Whether the gains are because the Buddhism was stripped or despite the Buddhism being stripped is the live debate. Kabat-Zinn himself has been increasingly explicit, in his later writing, that the dharma is doing the work — that MBSR is, in his term, a Trojan horse. The horse is in the city. The students are practising the same things Pema Chödrön and Thich Nhat Hanh and Tara Brach and Jack Kornfield teach in their explicitly Buddhist programmes. They are simply doing it under a clinical name.
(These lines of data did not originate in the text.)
theorem State.SoundRec.upd {s : State}
    {pending : List Instr} {tick : Nat} {dt : BitVec 64} {free : Nat} {hwSet : List (Nat × Word)} {hostSet : List Nat} {fbPend : List FbWrite} {lastRead : List Word} {arbLast : EngId} {hostWin : List (Nat × List Byte)} {banks : Vector Bank 6} {fb : Vector AxFb 48} {po : Vector PulseRep 6} {mot : Vector AxMot 48} {shaft : Shaft} {mon : Vector AxMon 48} {funcs : Vector Func 8} {accepted : List Accepted} {hostOut : List HostWrite} {fetchLast : FnId} {ownChanges : List OwnChange} {doms : Vector TimeDom 2} {time : TimeBase} {fdb : List FdbEntry} {ports : Vector LinePort 2} {txqs : Vector TxQueue 16} {rx : RxPath} {wireOut : List (PortId × EthFrame)} {cans : Vector Can 4} {dios : Vector Dio 48} {dio : FieldIo} {saf : Safety} {fo : Vector AxFo 48} {prof : Profiles} {store : ImageStore} {pwr : Power} {plugs : Vector Plug 48} {thm : Thermal}
    (h : s.Sound) (hp : (pwr.slots = s.pwr.slots) := by rfl) : State.SoundRec (State.mk pending tick dt free s.regs hwSet hostSet s.force fbPend lastRead s.shmem arbLast hostWin s.engines s.axes banks fb po mot shaft mon funcs accepted hostOut fetchLast ownChanges doms time fdb ports txqs rx wireOut cans dios dio saf fo prof store pwr plugs thm) := State.Sound.upd h hp

theorem State.Sound.ite {c : Prop} [Decidable c] {a b : State} (ha : c → a.Sound) (hb : ¬c → b.Sound) :
    (if c then a else b).Sound := by
  split
  · exact ha ‹_›
  · exact hb ‹_›

theorem State.Sound.ax {s : State} (h : s.Sound) (n : AxId) : (s.ax n).sound = true := h.axes n
theorem State.Sound.eng {s : State} (h : s.Sound) (e : EngId) : (s.eng e).sound = true := h.engines e

theorem State.Sound.setAx {s : State} {n : AxId} {x : Axis} (h : s.Sound) (hx : s.Sound → x.sound = true) :
    (s.setAx n x).Sound := by
  refine ⟨h.regs, h.force, h.shmem, h.engines, ?_, h.slots⟩
  intro m
  by_cases hm : m = n
  · subst hm; have := State.ax_setAx_same s m x; simp only [State.ax] at this; rw [this]; exact hx h
  · have := State.ax_setAx_ne s n x hm; simp only [State.ax] at this; rw [this]; exact h.axes m

theorem State.Sound.setEng {s : State} {e : EngId} {x : Engine} (h : s.Sound) (hx : s.Sound → x.sound = true) :
    (s.setEng e x).Sound := by
  refine ⟨h.regs, h.force, h.shmem, ?_, h.axes, h.slots⟩
  intro m
  by_cases hm : m = e
  · subst hm; have := State.eng_setEng_same s m x; simp only [State.eng] at this; rw [this]; exact hx h
  · have := State.eng_setEng_ne s e x hm; simp only [State.eng] at this; rw [this]; exact h.engines m
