-- ==== Sys2Proof/Laws/Sound/Thermal.lean ====
section
/-! SUPPORT. Soundness is kept by every operation and every meaning of Machine/Thermal.lean. -/

namespace Sys2Proof.Machine

theorem State.Sound.showFlog {s : State} (h : s.Sound) : (State.showFlog s).Sound := by
  unfold Sys2Proof.Machine.State.showFlog
  repeat' first
    | with_reducible assumption | with_reducible apply State.Sound.setWord | with_reducible apply State.Sound.foldl
    | with_reducible intro _

theorem State.Sound.execFlogCopy {s : State} {out : State} (h : s.Sound) (ht : execFlogCopy s = .next out) : out.Sound := by
  cases ht
  repeat' first
    | with_reducible assumption | with_reducible apply State.Sound.showFlog | with_reducible apply State.SoundRec.upd
    | simp only [State.sound_mk] | split

theorem State.Sound.setFan {s : State} {f : FanId} {x : Fan} (h : s.Sound) : (State.setFan s f x).Sound := by
  unfold Sys2Proof.Machine.State.setFan
  repeat' first
    | with_reducible assumption | with_reducible apply State.SoundRec.upd | simp only [State.sound_mk]

theorem State.Sound.refreshFanDuty {s : State} {f : FanId} (h : s.Sound) : (State.refreshFanDuty s f).Sound := by
  unfold Sys2Proof.Machine.State.refreshFanDuty
  repeat' first
    | with_reducible assumption | with_reducible apply State.Sound.setFan

theorem State.Sound.setLevel {s : State} {l : Nat} (h : s.Sound) : (State.setLevel s l).Sound := by
  unfold Sys2Proof.Machine.State.setLevel
  repeat' first
    | with_reducible assumption | with_reducible apply State.Sound.setFld | with_reducible apply State.Sound.refreshLevel
    | with_reducible apply State.Sound.setShed | with_reducible apply State.Sound.event | with_reducible apply State.Sound.ite
    | with_reducible intro _

theorem State.Sound.derating {s : State} (h : s.Sound) : (State.derating s).Sound := by
  unfold Sys2Proof.Machine.State.derating
  repeat' first
    | with_reducible assumption | with_reducible apply State.Sound.setLevel | with_reducible apply State.Sound.ite
    | with_reducible intro _ | with_reducible apply State.SoundRec.upd | simp only [State.sound_mk]

theorem State.Sound.execThermalEvaluation {readings : List Int} {s : State} {out : State} (h : s.Sound) (ht : execThermalEvaluation readings s = .next out) : out.Sound := by
  cases ht
  repeat' first
    | with_reducible assumption | with_reducible apply State.Sound.setFld | with_reducible apply State.Sound.setBit
    | with_reducible apply State.Sound.event | with_reducible apply State.Sound.logFault
    | with_reducible apply State.Sound.withDemandsOf | with_reducible apply State.Sound.forAll
    | with_reducible apply State.Sound.refreshFanDuty | with_reducible apply State.Sound.derating
    | with_reducible apply State.Sound.ite | with_reducible intro _ | with_reducible apply State.SoundRec.upd
    | simp only [State.sound_mk] | split

theorem State.Sound.execDeratingDwell {s : State} {out : State} (h : s.Sound) (ht : execDeratingDwell s = .next out) : out.Sound := by
  cases ht
  repeat' first
    | with_reducible assumption | with_reducible apply State.Sound.forAll | with_reducible apply State.Sound.refreshFanDuty
    | with_reducible apply State.Sound.setLevel | with_reducible apply State.Sound.ite | with_reducible intro _
    | with_reducible apply State.SoundRec.upd | simp only [State.sound_mk] | split

theorem State.Sound.refreshTight {s : State} (h : s.Sound) : (State.refreshTight s).Sound := by
  unfold Sys2Proof.Machine.State.refreshTight
  repeat' first
    | with_reducible assumption | with_reducible apply State.Sound.setBit

theorem State.Sound.fanCurrent {s : State} {f : FanId} {ma : Nat} (h : s.Sound) : (State.fanCurrent s f ma).Sound := by
  unfold Sys2Proof.Machine.State.fanCurrent
  repeat' first
    | with_reducible assumption | with_reducible apply State.Sound.setFan | with_reducible apply State.Sound.setFld

theorem State.Sound.setFanState {s : State} {f : FanId} {st : FanState} (h : s.Sound) : (State.setFanState s f st).Sound := by
  unfold Sys2Proof.Machine.State.setFanState
  repeat' first
    | with_reducible assumption | with_reducible apply State.Sound.setFld | with_reducible apply State.Sound.event
    | with_reducible apply State.Sound.refreshTight | with_reducible apply State.Sound.refreshFanDuty
    | with_reducible apply State.Sound.ite | with_reducible intro _

theorem State.Sound.startFan {s : State} {f : FanId} (h : s.Sound) : (State.startFan s f).Sound := by
  unfold Sys2Proof.Machine.State.startFan
  repeat' first
    | with_reducible assumption | with_reducible apply State.Sound.setFan | with_reducible apply State.Sound.setFld
    | with_reducible apply State.Sound.setFanState

theorem State.Sound.writeFanCfg {s : State} {f : FanId} {w : Word} (h : s.Sound) : (State.writeFanCfg s f w).Sound := by
  unfold Sys2Proof.Machine.State.writeFanCfg
  repeat' first
    | with_reducible assumption | with_reducible apply State.Sound.setWord | with_reducible apply State.Sound.startFan
    | with_reducible apply State.Sound.setFanState | with_reducible apply State.Sound.refreshTight
    | with_reducible apply State.Sound.refreshFanDuty | with_reducible apply State.Sound.ite | with_reducible intro _

theorem State.Sound.execFanEnable {fn : FnId} {f : FanId} {value : Word} {s : State} {out : State} (h : s.Sound) (ht : execFanEnable fn f value s = .next out) : out.Sound := by
  cases ht
  repeat' first
    | with_reducible assumption | with_reducible apply State.Sound.setupGate | with_reducible apply State.Sound.writeFanCfg
    | with_reducible intro _

theorem State.Sound.execFanTachPulse {f : FanId} {ma : Nat} {s : State} {out : State} (h : s.Sound) (ht : execFanTachPulse f ma s = .next out) : out.Sound := by
  cases ht
  repeat' first
    | with_reducible assumption | with_reducible apply State.Sound.setFan | with_reducible apply State.Sound.fanCurrent
    | with_reducible apply State.Sound.setFanState | with_reducible apply State.Sound.setFld
    | with_reducible apply State.Sound.ite | with_reducible intro _ | with_reducible apply State.SoundRec.upd
    | simp only [State.sound_mk]

theorem State.Sound.execFanTachSilent {f : FanId} {ma : Nat} {s : State} {out : State} (h : s.Sound) (ht : execFanTachSilent f ma s = .next out) : out.Sound := by
  cases ht
  repeat' first
    | with_reducible assumption | with_reducible apply State.Sound.fanCurrent | with_reducible apply State.Sound.setFld
    | with_reducible apply State.Sound.setFan | with_reducible apply State.Sound.setFanState
    | with_reducible apply State.Sound.ite | with_reducible intro _

theorem State.Sound.execFanKickExpiry {f : FanId} {ma : Nat} {s : State} {out : State} (h : s.Sound) (ht : execFanKickExpiry f ma s = .next out) : out.Sound := by
  cases ht
  repeat' first
    | with_reducible assumption | with_reducible apply State.Sound.fanCurrent | with_reducible apply State.Sound.setFan
    | with_reducible apply State.Sound.setFld | with_reducible apply State.Sound.refreshFanDuty
    | with_reducible apply State.Sound.setFanState | with_reducible apply State.Sound.ite | with_reducible intro _

theorem State.Sound.execFanRetry {f : FanId} {s : State} {out : State} (h : s.Sound) (ht : execFanRetry f s = .next out) : out.Sound := by
  cases ht
  repeat' first
    | with_reducible assumption | with_reducible apply State.Sound.startFan | with_reducible apply State.Sound.ite
    | with_reducible intro _

theorem State.Sound.execFanOpen {f : FanId} {held : Nat} {s : State} {out : State} (h : s.Sound) (ht : execFanOpen f held s = .next out) : out.Sound := by
  cases ht
  repeat' first
    | with_reducible assumption | with_reducible apply State.Sound.fanCurrent | with_reducible apply State.Sound.setFanState
    | with_reducible apply State.Sound.ite | with_reducible intro _

theorem State.Sound.execFanCurrentRestored {f : FanId} {ma : Nat} {s : State} {out : State} (h : s.Sound) (ht : execFanCurrentRestored f ma s = .next out) : out.Sound := by
  cases ht
  repeat' first
    | with_reducible assumption | with_reducible apply State.Sound.fanCurrent | with_reducible apply State.Sound.setFanState
    | with_reducible apply State.Sound.startFan | with_reducible apply State.Sound.ite | with_reducible intro _

end Sys2Proof.Machine
end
Where MBSR fits in the index

Jon Kabat-Zinn's MBSR course is in our index as the secular entry point. Not because it is the deepest practice on offer — it is not — but because it is the most rigorously studied, the most reliably reproducible, and the easiest to defend to a sceptical doctor or insurance company. If you have a friend who would never read Pema Chödrön's *When Things Fall Apart* but would do an eight-week clinically-validated course, MBSR is the friend-shaped door.

What Kabat-Zinn did was a translation. Translations lose things. They also carry things across rivers that the originals could not cross. Forty-five years and several million graduates later, it is hard to argue the trade was unfavourable.